Task requirements: With the line that contains "## Signals -/" as the final line, return every line from the start of the data below exactly.

Data:
-- ==== Sys2Proof/Machine/Answer.lean ====
section
/-! DEFINITION. Responses that come back to this package: the status of each request (R263, R132, R312, R436) and the
answers to latch signals (R84, R352, R509). -/

namespace Sys2Proof.Machine

open Sys2Proof

/-! ## Signals -/

/-- A latch signal has been answered with a status: a CE for LATCH.SIG refused or fenced (R84) and for a completion latch
answered other than OK (R352); a LATCH_SIGNAL command completes (R509). -/
def State.sigDone (s : State) (g : SigOut) (st : Nat) : State :=
  let s := { s with sigs := s.sigs.erase g }
  if g.kind = 2 then
    s.finish g.fn g.q g.sq g.g (if st = 0 then 0 else if st = 7 then 0x1B else if st = 6 then 0x16 else 0x11) 0 false
  else if (if g.kind = 0 then st != 0 && st != 7 else st != 0) then
    s.logCE 0x0B 0 (if g.fn = 0 then 0 else unitPart (g.fn - 1)) (if g.fn = 0 then none else some (g.fn - 1))
  else s

/-! ## Moves -/

/-- The request that a transaction tag names: its core, move and request (R260). -/
def State.reqOf (s : State) (t : Nat) : Option (Nat × MoveOp × Req) :=
  (s.core (t / 512)).cur.moves.findSome? fun m =>
    if m.eng == t / 256 % 2 then (m.reqs.find? fun r => r.sent && r.id == t % 256).map fun r => (t / 512, m, r) else none

/-- A request answered EPOCH_STALE is reissued once, with RTY, under the current map (R312): the translation that it used is
given up. -/
def State.reissue (s : State) (n : Nat) (m : MoveOp) (r : Req) : State :=
  let fn := (s.coreFn n).1
  let (va, _) := m.reqVa r
  let s := (s.raise fn 0 Reg.PCTL_COMP_STAT.STALE).satAdd fn 0 Reg.PCTL_COMP_STAT.STALE_RETRIES 1
  let r' : Req := { r with sent := false, retried := true, nhop := 0, ports := [] }
  let m := { m.swapReq r r' with leaves := m.leaves.filter fun e => !e.covers fn (va / 65536) }
  (s.setMove n m).pumpMove n m.tag []

/-- A move answered FENCED (R132, R436): the command of a virtual device's member is held for an alarm of its peers; any
other completes FENCED. -/
def State.fenceMove (s : State) (n : Nat) : State :=
  match (s.core n).launch.bind s.launch? with
  | none => s.stopCore n 0
  | some l =>
    let s := s.stopCore n l.fn
    if l.phase = 7 then s
    else if l.fn ≠ 0 ∧ s.vdOf (l.fn - 1) ≠ 0 then
      if s.fenced.any fun h => h.fn == l.fn && h.q == l.q && h.sq == l.sq && h.g == l.g then s
      else { s with fenced := s.fenced ++ [⟨l.fn, l.q, l.sq, l.g, s.tick⟩] }
    else s.finishLaunch l 0x16 0 false

/-- A move that has taken an answer goes on: its next requests go out. -/
def State.takeAnswer (s : State) (n : Nat) (m : MoveOp) : State :=
  let s := s.setMove n m
  if m.fid.isSome then s
  else if m.isSieve then s.pumpMove n m.tag []
  else (s.progress n m.tag).2

/-- A request of a move has been answered: its bytes or its result are taken, or the move retries or fails (R132). -/
def State.answerMove (s : State) (n : Nat) (m : MoveOp) (r : Req) (st : Nat) (data : List Byte) : State :=
  let s := s.advanced n (6 + m.eng)
  if st = 0 then
    if r.kind = 3 then
      s.atomDone n (m.without r) ⟨0, BitVec.ofNat 128 (leNat (data.take 16)), (data.getD 16 0) == 1⟩
    else
      s.takeAnswer n { m.without r with buf := if r.kind = 0 then putRun m.buf r.pos (data.take r.len) else m.buf }
  else if st = 5 then
    if r.retried then
      (s.raise (s.coreFn n).1 0 Reg.PCTL_COMP_STAT.STALE).moveFault n m 0xA (m.reqVa r).1 true
    else s.reissue n m r
  else if st = 6 then s.fenceMove n
  else if st = 3 ∧ m.isSieve then
    s.takeAnswer n { m.without r with
      buf := putRun m.buf r.pos (data.take r.len ++ List.replicate (r.len - data.length) 0)
      badAt := m.badAt ++ [(r.pos, r.len)] }
  else if st = 3 ∧ r.kind = 3 then
    s.atomDone n (m.without r) ⟨3, BitVec.ofNat 128 (leNat (data.take 16)), false⟩
  else s.moveFault n m (ansKind st) (m.reqVa r).1 true

/-- A response of kind 0 RD_RESP, 1 WR_ACK, 3 ATOM_RESP for a transaction tag: one that no request of that kind awaits is
discarded. -/
def State.answer (s : State) (t kind st : Nat) (data : List Byte) : State :=
  match s.sigs.find? (fun g => g.ttag == t), s.reads.find? fun r => r.ttag == t && r.answer.isNone with
  | some g, _ => if kind = 1 then s.sigDone g st else s
  | none, some r => if kind = 0 then s.readAnswered r st data else s
  | none, none => match s.reqOf t with
    | none => s
    | some (n, m, r) =>
      if (if kind = 1 then r.kind == 1 || r.kind == 2 else r.kind == kind) then s.answerMove n m r st data else s

/-- A response with data is used only where its length fits (R261). -/
def State.answerCell (s : State) (p kind : Nat) (c : Cell) : State :=
  match s.reads.find? (fun r => r.ttag == c.ttag && r.answer.isNone), s.reqOf c.ttag with
  | some r, _ =>
    if c.op = 0 ∧ kind = 0 ∧ c.payload.length ≠ r.len then s.routeErr p c false
    else s.answer c.ttag kind c.op c.payload
  | none, some (_, _, r) =>
    if c.op = 0 ∧ c.payload.length ≠ (if kind = 0 then r.len else 17) then s.routeErr p c false
    else s.answer c.ttag kind c.op c.payload
  | none, none => s

/-- The entries of a WR_ACK in order (R264): TTAG and status of each. -/
def ackEntries : Nat → List Byte → List (Nat × Nat)
  | 0, _ => []
  | n + 1, bs => (leField bs 0 4 % 2 ^ 18, leField bs 3 1 % 64) :: ackEntries n (bs.drop 4)

/-- RD_RESP (R263, R273). -/
def execRdResp (port : Nat) (c : Cell) (s : State) : Host.Outcome State Fault Refusal :=
  .next (s.route port (cellUnder c 3) fun c s => s.answerCell port 0 c)

/-- WR_ACK (R264, R132, R312). -/
def execWrAck (port : Nat) (c : Cell) (s : State) : Host.Outcome State Fault Refusal :=
  .next (s.route port (cellUnder c 5) fun c s =>
    (ackEntries (c.payload.length / 4) c.payload).foldl (fun s e => s.answer e.1 1 e.2 []) s)

/-- ATOM_RESP (R261, R263). -/
def execAtomResp (port : Nat) (c : Cell) (s : State) : Host.Outcome State Fault Refusal :=
  .next (s.route port (cellUnder c 8) fun c s => s.answerCell port 3 c)

end Sys2Proof.Machine
end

Problem solution:
-- ==== Sys2Proof/Machine/Answer.lean ====
section
/-! DEFINITION. Responses that come back to this package: the status of each request (R263, R132, R312, R436) and the
answers to latch signals (R84, R352, R509). -/

namespace Sys2Proof.Machine

open Sys2Proof

/-! ## Signals -/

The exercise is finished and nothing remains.